En pratique, il est fréquent que cette attestation soit matérialisée par une clause spécifique dans les conditions particulières du contrat, mais le texte ne l’impose pas expressément.

En cas d’absence d’attestation écrite, il appartiendra à l’assureur, sur qui pèse la charge de la preuve, de démontrer par tout autre moyen que les documents ont bien été remis au souscripteur avant la conclusion du contrat (Cass. 2e civ., 22 janv. 2009, n° 07-19.234).

Par ailleurs, la jurisprudence a précisé que :

  • Le simple fait que l’assuré ait signé une clause mentionnant qu’il reconnaît avoir reçu les conditions générales « dont il a eu connaissance » suffit à établir la remise préalable des documents (Cass. 2e civ., 22 janv. 2009, précité).
  • Il n’est pas exigé que l’assuré dispose d’un délai spécifique pour consulter les documents avant la signature du contrat ; seule importe la remise préalable (Cass. 2e civ., 7 nov. 2024, n° 23-10.612).

iii. Sanctions

L’obligation de remise préalable des documents informatifs, prévue par l’article L. 112-2 du Code des assurances, revêt une importance majeure pour la protection du consentement du souscripteur. Sa méconnaissance est sanctionnée de diverses manières, dont la jurisprudence et la doctrine ont progressivement précisé la portée.

En premier lieu, une règle bien établie veut que les clauses d’exclusion ou de limitation de garantie qui n’ont pas été clairement portées à la connaissance du souscripteur avant la formation du contrat ne lui sont pas opposables.

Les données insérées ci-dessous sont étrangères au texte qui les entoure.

-- ==== Sys2Proof/Syntax.lean ====
section
/-!
DEFINITION. The commands of the block, one constructor for every row of the opcode table
(30_encoding R93), and the fields of the one word format CMD32 (30_encoding R91).
A command carries no operand: every operand comes from the latch (30_encoding R92).
-/

namespace Sys2Proof

/-- The 15 commands of 30_encoding R93, in the table's order. -/
inductive Instr where
  | nop
  | colorFwd
  | subsample
  | tile
  | fdct
  | quant
  | huffEnc
  | compress
  | colorInv
  | upsample
  | untile
  | idct
  | dequant
  | huffDec
  | decompress
deriving DecidableEq, Repr

/-- All commands, in the table's order. -/
def Instr.all : List Instr :=
  [.nop, .colorFwd, .subsample, .tile, .fdct, .quant, .huffEnc, .compress,
   .colorInv, .upsample, .untile, .idct, .dequant, .huffDec, .decompress]

/-- Format CMD32: OPCODE in bits [7:0], RSVD in bits [31:8] (30_encoding R91). -/
structure CmdWord where
  rsvd   : BitVec 24
  opcode : BitVec 8
deriving DecidableEq, Repr

/-- Why a word names no command (30_encoding R95). -/
inductive DecodeError where
  /-- RSVD is not 0. -/
  | reservedNotZero
  /-- RSVD is 0 and OPCODE is one of 0x08-0x10, 0x18-0xFF. -/
  | opcodeUnassigned
deriving DecidableEq, Repr

end Sys2Proof
end

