-- ==== Sys2Proof/Decode.lean ====
section
/-!
DEFINITION. The decoder of command words, total and rejecting by name (30_encoding R93, R95), and the
encoder, both written from the opcode map of 30_encoding R93.
-/

namespace Sys2Proof

/-- The fields of a 32-bit word (30_encoding R91). -/
def CmdWord.ofWord (w : Word) : CmdWord :=
  { rsvd := w.extractLsb' 8 24, opcode := w.extractLsb' 0 8 }

/-- The 32-bit word of two fields (30_encoding R91). -/
def CmdWord.toWord (c : CmdWord) : Word := c.rsvd ++ c.opcode

/-- One row of the opcode map: a word is the row's if it agrees with `word` under the mask 0xFFFFFFFF
(30_encoding R93). -/
structure OpcodeRow where
  instr : Instr
  mask  : Word
  word  : Word
deriving DecidableEq, Repr

/-- The opcode map of 30_encoding R93. -/
def opcodeMap : List OpcodeRow :=
  [ ⟨.nop,        0xFFFFFFFF, 0x00000000⟩,
    ⟨.colorFwd,   0xFFFFFFFF, 0x00000001⟩,
    ⟨.subsample,  0xFFFFFFFF, 0x00000002⟩,
    ⟨.tile,       0xFFFFFFFF, 0x00000003⟩,
    ⟨.fdct,       0xFFFFFFFF, 0x00000004⟩,
    ⟨.quant,      0xFFFFFFFF, 0x00000005⟩,
    ⟨.huffEnc,    0xFFFFFFFF, 0x00000006⟩,
    ⟨.compress,   0xFFFFFFFF, 0x00000007⟩,
    ⟨.colorInv,   0xFFFFFFFF, 0x00000011⟩,
    ⟨.upsample,   0xFFFFFFFF, 0x00000012⟩,
    ⟨.untile,     0xFFFFFFFF, 0x00000013⟩,
    ⟨.idct,       0xFFFFFFFF, 0x00000014⟩,
    ⟨.dequant,    0xFFFFFFFF, 0x00000015⟩,
    ⟨.huffDec,    0xFFFFFFFF, 0x00000016⟩,
    ⟨.decompress, 0xFFFFFFFF, 0x00000017⟩ ]

/-- The row's pattern, "comparing the whole 32-bit word with the row's word" (30_encoding R93). -/
def OpcodeRow.selects (r : OpcodeRow) (w : Word) : Bool := w &&& r.mask == r.word

/-- The command a word names, or why it names none (30_encoding R93, R95). -/
def decode (w : Word) : Except DecodeError Instr :=
  match opcodeMap.find? (fun r => r.selects w) with
  | some r => .ok r.instr
  | none =>
    if (CmdWord.ofWord w).reservedZero then .error .opcodeUnassigned else .error .reservedNotZero

/-- The OPCODE of a command: bit 4 is the direction, bits [3:0] the stage (30_encoding R93). -/
def Instr.opcode : Instr → BitVec 8
  | .nop        => 0x00
  | .colorFwd   => 0x01
  | .subsample  => 0x02
  | .tile       => 0x03
  | .fdct       => 0x04
  | .quant      => 0x05
  | .huffEnc    => 0x06
  | .compress   => 0x07
  | .colorInv   => 0x11
  | .upsample   => 0x12
  | .untile     => 0x13
  | .idct       => 0x14
  | .dequant    => 0x15
  | .huffDec    => 0x16
  | .decompress => 0x17

/-- The command word of a command: `0x000000` followed by the opcode byte (30_encoding R93). -/
def encode (i : Instr) : Word := CmdWord.toWord { rsvd := 0, opcode := i.opcode }

/-- The command in the low `nbits` bits of `w`, every higher bit taken as 0; a value that does not fit the
one 32-bit format is no command (30_encoding R90). -/
def decodeTableWord (nbits w : Nat) : Option Instr :=
  if w % 2 ^ nbits < 2 ^ 32 then
    match decode (BitVec.ofNat 32 (w % 2 ^ nbits)) with
    | .ok i => some i
    | .error _ => none
  else none

end Sys2Proof
end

La Cour de cassation a ainsi jugé, dès 2000, que les clauses d’exclusion de garantie doivent être mentionnées de manière très apparente dans les documents précontractuels remis au candidat à l’assurance, faute de quoi elles sont inopposables (Cass. 1re civ., 20 juin 2000, n°98-11.212).

La jurisprudence récente confirme cette exigence : dans le cadre des assurances de groupe, l’absence de remise de la notice individuelle interdisait à l’assureur d’opposer à l’adhérent une exclusion non préalablement portée à sa connaissance (Cass. 2e civ., 30 mars 2023, n°21-21.008).

Enfin, sur le plan européen, la CJUE a renforcé cette exigence en décidant qu’une clause limitant la couverture du risque, non communiquée au consommateur avant la conclusion du contrat, devait être écartée en tant que clause abusive (CJUE, 9e ch., 20 avril 2023, aff. C-263/22).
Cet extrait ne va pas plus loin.